**Exercise**
Where does the string "theorem" occur in the records below? Copy every line that holds it.

**Source data**

BEGIN

-- ==== Sys2Proof/Laws/Canonical.lean ====
section
/-! SUPPORT. Memory in its canonical form: for each function that answers a state, that it leaves memory as it was,
or that memory in the canonical form stays in it; up to every meaning, and `exec`. -/

namespace Sys2Proof.Machine

open Sys2Proof

set_option maxRecDepth 10000

/-- Both states of an issue. -/
def Iss.canon (c : Iss) : Prop := Memory.wf c.s.mem = true ∧ Memory.wf c.s0.mem = true
/-- The state of an outcome. -/
def Out.canon (o : Out) : Prop := Memory.wf o.s.mem = true
/-- The state of an engine's step. -/
def EngOut.canon (o : EngOut) : Prop := Memory.wf o.s.mem = true
/-- The state of a native step. -/
def StepOut.canon (o : StepOut) : Prop := Memory.wf o.s.mem = true
/-- The state of a step of OP 0x38. -/
def RunOut.canon (o : RunOut) : Prop := Memory.wf o.s.mem = true
/-- The state that an admitted access leaves. -/
def Acc.canon : Acc → Prop
  | .ok _ s => Memory.wf s.mem = true
  | _ => True
/-- Every state of a result, and what its further effect makes of a canonical one. -/
def Res.canon : Res → Prop
  | .out o => o.canon
  | .outThen o post => o.canon ∧ ∀ s : State, Memory.wf s.mem = true → Memory.wf (post s).mem = true
  | .other s => Memory.wf s.mem = true
  | _ => True
/-- An instruction's own part answers canonical results at canonical issues. -/
def Body.canon (b : Body) : Prop := ∀ c : Iss, c.canon → (b.run c).canon

theorem foldl_mem {α : Type} (f : State → α → State) (l : List α) (s : State) (h : ∀ s a, (f s a).mem = s.mem) :
    (l.foldl f s).mem = s.mem := by
  induction l generalizing s with
  | nil => rfl
  | cons a l ih => rw [List.foldl_cons, ih, h]
theorem foldl_canon {α : Type} (f : State → α → State) (l : List α) (s : State)
    (h : ∀ (s : State) a, Memory.wf s.mem = true → Memory.wf (f s a).mem = true) (hs : Memory.wf s.mem = true) :
    Memory.wf (l.foldl f s).mem = true := by
  induction l generalizing s with
  | nil => exact hs
  | cons a l ih => exact ih _ (h s a hs)
/-- The state of a deterministic test that finds room. -/
def DetTest.canon : DetTest → Prop
  | .ok s => Memory.wf s.mem = true
  | _ => True
/-- The state that a device-made write leaves, or what happens instead. -/
def Put.canon : Put → Prop
  | .done s => Memory.wf s.mem = true
  | .instead s => Memory.wf s.mem = true
  | .fault => True
/-- The state of a deterministic gate. -/
def DetGate.canon : DetGate → Prop
  | .ok s => Memory.wf s.mem = true
  | .other s => Memory.wf s.mem = true
/-- The state that the gate lets on, or holds. -/
def Gate.canon : Gate → Prop
  | .go c => c.canon
  | .hold s => Memory.wf s.mem = true
  | _ => True
theorem fold_inv {α β : Type} (P : β → Prop) (f : β → α → β) (l : List α) (b : β) (h : ∀ b a, P b → P (f b a)) (hb :
    P b) :
    P (l.foldl f b) := by
  induction l generalizing b with
  | nil => exact hb
  | cons a l ih => exact ih _ (h b a hb)
theorem foldlM_canon {α ε : Type} (f : State → α → Except ε State) (l : List α) (s : State)
    (h : ∀ (s : State) a, Memory.wf s.mem = true → ∀ t, f s a = .ok t → Memory.wf t.mem = true) (hs :
        Memory.wf s.mem = true) :
    ∀ t, l.foldlM f s = .ok t → Memory.wf t.mem = true := by
  induction l generalizing s with
  | nil => rintro t ⟨⟩; exact hs
  | cons a l ih =>
    intro t ht
    rw [List.foldlM_cons] at ht
    cases hf : f s a with
    | error e => rw [hf] at ht; cases ht
    | ok u => rw [hf] at ht; exact ih u (h s a hs u hf) t ht
theorem next_canon {s : State} (h : Memory.wf s.mem = true) (t : State) (e : (.next s :
    Host.Outcome State Fault Refusal) = .next t) :
    Memory.wf t.mem = true := by
  cases e; exact h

END

**Solved exercise**
theorem foldl_mem {α : Type} (f : State → α → State) (l : List α) (s : State) (h : ∀ s a, (f s a).mem = s.mem) :
theorem foldl_canon {α : Type} (f : State → α → State) (l : List α) (s : State)
theorem fold_inv {α β : Type} (P : β → Prop) (f : β → α → β) (l : List α) (b : β) (h : ∀ b a, P b → P (f b a)) (hb :
theorem foldlM_canon {α ε : Type} (f : State → α → Except ε State) (l : List α) (s : State)
theorem next_canon {s : State} (h : Memory.wf s.mem = true) (t : State) (e : (.next s :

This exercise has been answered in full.